I’m back in the game for the London Marathon 2009. I’m an optimist of course and it’s far from certain I’ll make it (I do, though, have a place). But my recovery strategy seems to be paying off. I’ve been recovering from twice-tearing my meniscus cartilage in my left knee. It’s been a painful and frustrating process that has dragged on 16 months now. As of 5 or 6 weeks ago I hadn’t managed to run for a bus let alone string together a few kilometres for all of that time. But things seem to have changed.
Somewhere between more vitamin pills (Arthrolactin, FastFlex and CissusRX), Powerplate training and, my latest attempt, the WiiFit, I’m able to run. Not fast and not far. But I can get round my simple 6.25km loop and even push as far as 10k. The time is terrible – 25-30% slower than I ran before, but versus walking it’s a whole lot quicker.
The optimist in me would start to push hard now and see what I can do. The realist is going to take it easy and slowly build up. I have 10 months to see if I can get marathon fit and I’m going to take as much of that time as I need. No point in re-injuring my knee or, worse, injuring something else.
Now, about this WiiFit thing. I’ve been using it for a few weeks now, since the end of April. At the beginning I was barely able to stand on my left leg, let alone do all of the one leg balance exercises you’re supposed to do. After a few days of pretty religious practice, I could hold it together long enough to do the exercises although being told that you’re next to useless by some pasty-faced trainer wasn’t quite the motivation I was looking for.
But the real advantage is two fold:
1) It forces you to use first one leg than the other. It knows if you don’t. And pretty much every exercise, at least on the early ones, involves shifting some weight from one leg to the other
2) It shows you, both as you’re doing the exercise and then right after you’re done, how well you’re performing. It traces your movement – and if you’re like me that will be ungainly – and scores you out of 50 on each side (for those exercises that have you using one leg then the other). My left leg scored roughly half my right leg at the beginning.
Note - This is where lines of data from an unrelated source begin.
-- ==== Sys2Proof/WellFormed.lean ====
section
/-!
DEFINITION. The commands that can be sent: those whose operands name a unit that the device has, and whose data has the
form that its carrier gives it. A command of another form has a meaning too (each is total), but nothing sends it.
-/

namespace Sys2Proof

/-- A logical cluster of the largest part (R3). -/
def isCluster (c : BitVec 7) : Bool := decide (c.toNat < 88)

/-- One of the six context stacks (R6). -/
def isStack (s : BitVec 3) : Bool := decide (s.toNat < 6)

/-- One of the 24 slices of the shared cache (R197). -/
def isSlice (s : BitVec 5) : Bool := decide (s.toNat < 24)

/-- One of the twelve cluster groups with a clock and a supply of their own (R415, R424). -/
def isPowerGroup (g : BitVec 4) : Bool := decide (g.toNat < 12)

/-- A size of a host access to BAR0, in bytes (R12). -/
def isSize (n : BitVec 4) : Bool := decide (n = 1 ∨ n = 2 ∨ n = 4 ∨ n = 8)

/-- A length of a host access through BAR4: some bytes, and no more than a PCIe request carries. -/
def isBurst (n : Nat) : Bool := decide (1 ≤ n) && decide (n ≤ 4096)

/-- A unit of R437 that cannot be recovered, by its kind and number: slices, memory controllers and context engines go
by number, the others are single, as is the corrected error of R431. -/
def isSharedUnit (kind : BitVec 4) (index : BitVec 5) : Bool :=
  decide (index.toNat < [24, 6, 1, 6, 1, 1, 1, 1, 1, 1, 1, 1].getD kind.toNat 0)

/-- The integer widths of R171; the other formats have one width each. -/
def NumFmt.wellFormed : NumFmt → Bool
  | .fp64 | .fp32 | .fp16 | .bf16 | .e4m3 | .e5m2 => true
  | .int w _ => decide (w = 4 ∨ w = 8 ∨ w = 32 ∨ w = 64)

/-- A VALU operation on formats that the device has (R171, R179). -/
def ValuOp.wellFormed : ValuOp → Bool
  | .add f | .sub f | .mul f | .div f | .fma f | .neg f | .abs f | .copysign f => f.wellFormed
  | .cmp f _ => f.wellFormed
  | .cvt d s | .clampInt d s => d.wellFormed && s.wellFormed
  | .mov _ | .select _ | .and _ | .or _ | .xor _ | .not _ | .other _ => true

/-- Speeds 1 to 5 and the widths of a PCIe link (R526). -/
def LinkUp.wellFormed (u : LinkUp) : Bool :=
  decide (1 ≤ u.speed.toNat ∧ u.speed.toNat ≤ 5) && decide (u.width.toNat = 1 ∨ u.width.toNat = 2 ∨ u.width.toNat = 4
    ∨ u.width.toNat = 8 ∨ u.width.toNat = 16)

/-- One drift for each cluster group where any was measured, and a link that can be (R481, R496, R526). -/
def BootSample.wellFormed (w : BootSample) : Bool :=
  decide (w.drift.length = 0 ∨ w.drift.length = 12) && (⟨w.speed, w.width⟩ : LinkUp).wellFormed

/-- Clusters that the device has, and one drift for each cluster group where any was measured (R491, R496). -/
def MgtSample.wellFormed (w : MgtSample) : Bool :=
  w.clusters.all isCluster && decide (w.drift.length = 0 ∨ w.drift.length = 12)

/-- The commands that can be sent. (DESIGN CHOICE, assumption 5.) -/
def Instr.wellFormed : Instr → Bool
  | .dbTailWrite .. | .cplHeadWrite .. | .descriptorFetch .. | .descriptorBegin .. | .descriptorComplete ..
  | .coalesceTimeout .. | .nop .. | .dispatch .. | .draw .. | .copy .. | .fill .. | .fenceSignal ..
  | .fenceWait .. | .fenceWake .. | .semAcquire .. | .semRetry .. | .semRelease .. | .timestamp .. | .step ..
  | .seqJoin .. | .seqLeave .. | .seqPark .. | .slotRelease .. | .ctxScan .. | .ctxGather .. | .ctxAppend .. => true
  | .engineFrameSlot stack _ => isStack stack
  | .compress .. | .decompress .. | .compressionLaneStart | .collective .. | .collectiveTimeout ..
  | .remoteCopy .. | .displayFlip .. | .protectedFlip .. | .launchAt .. | .launchRelease .. | .checkpoint ..
  | .eventSet .. | .eventReset .. | .eventWait .. | .ptInvalidate .. | .regulatorSet .. | .partitionCreate ..
  | .partitionSeal .. | .partitionResize .. | .partitionCtlReset .. | .partitionDestroy .. | .memAccount ..
  | .queueCreate .. | .queueDestroy .. | .queueResume .. | .queueFlush .. | .queueModify .. | .ctxQuery ..
  | .sliceExpiry .. | .preemptStalled .. | .displayLate .. => true
  | .workgroupLaunch _ _ c => isCluster c
  | .tileAssign _ _ c => isCluster c
  | .tileWriteOut c _ _ => isCluster c
  | .primitiveSetup .. => true
  | .ld c _ _ _ _ => isCluster c
  | .st c _ _ _ _ => isCluster c
  | .atom c _ _ _ _ => isCluster c
  | .ldc c _ _ _ _ => isCluster c
  | .stc c _ _ _ _ => isCluster c
  | .atomc c _ _ _ _ => isCluster c
  | .lds c _ _ _ _ => isCluster c
  | .fence c _ _ => isCluster c
  | .barSync c _ _ => isCluster c
  | .barrierPass c _ => isCluster c
  | .waitMem c _ _ => isCluster c
  | .gtcRead c _ _ => isCluster c
  | .endWave c _ _ => isCluster c
  | .ctrlBranch c _ _ _ => isCluster c
  | .saluOp c _ _ _ => isCluster c
  | .valuOp c _ op _ => isCluster c && op.wellFormed
  | .min c _ f _ => isCluster c && f.wellFormed
  | .max c _ f _ => isCluster c && f.wellFormed
  | .qmx c _ _ => isCluster c
  | .dqmx c _ _ => isCluster c
  | .rcp c _ f _ => isCluster c && f.wellFormed
  | .sqrt c _ f _ => isCluster c && f.wellFormed
  | .rsqrt c _ f _ => isCluster c && f.wellFormed
  | .exp2 c _ f _ => isCluster c && f.wellFormed
  | .log2 c _ f _ => isCluster c && f.wellFormed
  | .sinpi c _ f _ => isCluster c && f.wellFormed
  | .cospi c _ f _ => isCluster c && f.wellFormed
  | .tanh c _ f _ => isCluster c && f.wellFormed
  | .erf c _ f _ => isCluster c && f.wellFormed
  | .tmma c _ _ _ _ => isCluster c
  | .tzero c _ _ _ _ => isCluster c
  | .tdrain c _ _ _ _ => isCluster c
  | .tstoreRaw c _ _ _ _ => isCluster c
  | .taccRaw c _ _ _ _ => isCluster c
  | .tstat c _ _ _ _ => isCluster c
  | .drainPathStart c => isCluster c
  | .cacheRequest _ _ _ => true
  | .missFill slice _ => isSlice slice
  | .missQueueGrant slice _ => isSlice slice
  | .refreshWindow stack _ => isStack stack
  | .rfmExtraWindow stack _ _ => isStack stack
  | .vblankLatch .. | .flipRelease .. | .scanoutLine .. | .displayLinkTrained .. => true
  | .displayHotplug .. | .timeFlitSend .. | .timeFlitReceive .. | .gtcCompare .. | .gtcPpsEdge | .roleChange
  | .swapMessage .. | .portTrainingDone .. | .portTrainingTimeout .. | .portRetrainTimer .. | .portDown .. => true
  | .laneFault _ r => decide (r.lane.toNat ≤ 8)
  | .flitReceive _ flit _ _ _ => decide (flit.length = 256)
  | .retryFlitReceive _ flit _ => decide (flit.length = 256)
  | .retryTimeout .. | .inboundRequest .. | .remoteResponse .. | .collMessage .. | .signatureMessage ..
  | .shiftReportSend .. | .shiftReportReceive .. | .shiftEvaluate | .interferenceWindow .. => true
  | .powerPeriod w => decide (w.temps.length ≤ 19)
  | .slopeWindow cl want => isCluster cl && decide (want.toNat ≤ 64)
  | .droopDetect g => isPowerGroup g
  | .droopRecover g => isPowerGroup g
  | .throttleNAssert | .throttleNRelease => true
  | .groupDecafEntry g => isPowerGroup g
  | .groupWake g => isPowerGroup g
  | .deviceWake => true
  | .decafEntryDone g => g.all isPowerGroup
  | .bar4Access _ _ w n => isBurst ((w.map List.length).getD n.toNat)
  | .hostCompletion _ outcome _ => decide (outcome ≠ 3)
  | .atsInvalidate .. => true
  | .hotReset _ up => up.all LinkUp.wellFormed
  | .vfEnableChange .. | .flr .. | .partitionReset .. | .transferStopTimeout .. | .partitionResetDone .. => true
  | .clusterFault cl => isCluster cl
  | .epochFenceDone cl _ => isCluster cl
  | .spareAssign cl => isCluster cl
  | .spareReady cl => isCluster cl
  | .dieDeclaredFailed stack _ => isStack stack
  | .ucieModuleFault .. | .cacheWayFault .. | .crossingFault .. => true
  | .testSliceStart cl => isCluster cl
  | .testSliceEnd cl _ => isCluster cl
  | .baristaFailure | .baristaResetAttempt .. | .baristaRestart => true
  | .supplyFault rail => decide (1 ≤ rail.toNat) && decide (rail.toNat ≤ 9)
  | .vddAonLoss | .perstNAssert => true
  | .boot w => w.wellFormed
  | .bootStepTimeout w => w.wellFormed
  | .internalReboot w => w.wellFormed
  | .rollbackBurn .. | .opHour => true
  | .autoAgeMeasure drift => decide (drift.length = 12)
  | .setpointApply g => isPowerGroup g
  | .kringCtlWrite .. | .evringCtlWrite .. | .evringHeadWrite .. | .evtCfgWrite .. | .batchRangeWrite ..
  | .batchTokmaxWrite .. | .ctxPoolPush .. | .ctxNextDetWrite .. | .scWayoffWrite .. | .mapForce ..
  | .gtcSet .. | .resync | .gtcLoRead .. | .tswapGo | .pswapGo .. | .portModeWrite .. => true
  | .laneLoan _ _ lane _ => decide (lane.toNat ≤ 7)
  | .pipeEnableWrite .. | .pipeOwnerWrite .. | .pwrDevstateWrite .. | .shiftEnClear | .release | .force
  | .retry | .heartbeat .. | .secDbgChal .. | .secDbgSubmit .. | .secLockSet | .msixUnmask .. => true
  | .counterReadClear _ r size => isSize size && (!r.bar2 || decide (r.off.toNat < 2 ^ 18))
  | .registerWrite _ r size _ => isSize size && (!r.bar2 || decide (r.off.toNat < 2 ^ 18))
  | .info | .ledgerRead | .ledgerReset | .rescue | .fwBegin | .fwData | .fwEnd | .fwActivate | .fwCancel
  | .calWrite | .calExport | .calImport | .memRetrain | .testFull | .ageMeasure | .ageReplan | .provision
  | .abort | .getVersion | .getCapabilities | .negotiateAlgorithms .. | .getDigests | .getCertificate .. => true
  | .challenge _ nonce => decide (nonce.length = 32)
  | .getMeasurements _ sign nonce => decide (nonce.length = if sign then 32 else 0)
  | .doeAbort | .setEndpointId .. | .getEndpointId | .getMctpVersionSupport | .getMessageTypeSupport | .gettid
  | .getpldmversion | .getpldmtypes | .getpldmcommands | .getpdr .. | .getsensorreading ..
  | .getstatesensorreadings .. | .querydeviceidentifiers | .getfirmwareparameters | .requestupdate
  | .passcomponenttable .. => true
  | .updatecomponent typ => decide (typ ≠ 3)
  | .requestfirmwaredata typ _ piece => decide (typ ≠ 3) && decide (piece ≠ [])
  | .transfercomplete .. | .verifycomplete | .applycomplete .. | .activatefirmware .. | .getstatus
  | .cancelupdatecomponent | .cancelupdate => true
  | .tokenBucketFill _ _ which _ => decide (which ≠ 3)
  | .stackScrub _ found => decide (found ≠ 3)
  | .sharedUnitFault kind index => isSharedUnit kind index
  | .compressionLaneReturn .. | .laneSwitchoverDone .. | .wayModeChangeDone => true
  | .decafWakeDone g _ => g.all isPowerGroup
  | .farEndChange .. | .swapDeadline | .partnerResetting .. => true
  | .mgtDone w => w.wellFormed
  | .powerUp | .pcieCompletionTimeout .. | .flitTime .. | .configSpaceWrite .. => true

end Sys2Proof
end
I’m up to about 80% now. It’s this instant feedback that makes the difference – right away you know if your leg is weaker or struggling. If you cheat – and put your leg down or quit early – it knows. So as long as you follow the instructions and assuming you’re just a little bit competitive – got to beat the last score, got to learn how to do this right – you’re onto something.
A few weeks on and I’m out running. Was this just the WiiFit? Not entirely I’m sure, but I think there’s a strong connection between the exercise programme and me being able to run. And, I suspect there will be an even stronger connection between this and not injuring myself in the future – balancing the muscles on both sides of the body is important for injury protection.
I think there’s a real, serious case here for giving anyone who is undertaking physio for a knee injury/broken ankle etc a WiiFit and a custom programme – that the NHS would design in partnership with Nintendo – for rehabilitation and injury recovery.
Why do this? There are 100,000 knee arthroscopies and 50,000 knee replacements annually in the UK. 1 skier in 2,000 hurts their ACL each year. Factor in squash, tennis, climbing and just walking injuries and the number of people getting physio each year must surely be in the low millions. This is a market that is served only by actual visits to physios – where you have to walk, hobble or stumble somewhere to see someone to get treatment and where there is absolutely zero feedback about whether you’re doing your exercises properly between visits – and no way for the physio to tell exactly how much you have done. So this isn’t about replacing physio visits, but about making them more productive.
There’d need to be a modification where the results of the programme could be uploaded to the Internet or saved to a memory stick and then reviewed by the physio charged with looking after the patient. There’s also plenty I’d change I’d make the whole thing less “Nintendo-y.” For instance, I’d introduce custom exercise programmes and the ability to download new ones (set up by your physio perhaps, who has reviewed your results). I’d also have an “advanced user” option that stripped out the menus and the need to keep pressing buttons to get between. I’d build in some logic that cross-compares how you perform on certain exercises – so if you’re weak on a certain type, it will work harder on those types and related exercises. I’d look for more variety and subtlety. I’d also have better quality demonstrations of what you need to do coupled with more detailed close-ups for certain exercises.
But, right now, I could see this making a real difference to anyone recovering from a minor injury or operation on their knee, ankle or leg. And even if you’re not recovering, the potential to prevent injury by better aligning the muscles on both sides of your body is also there.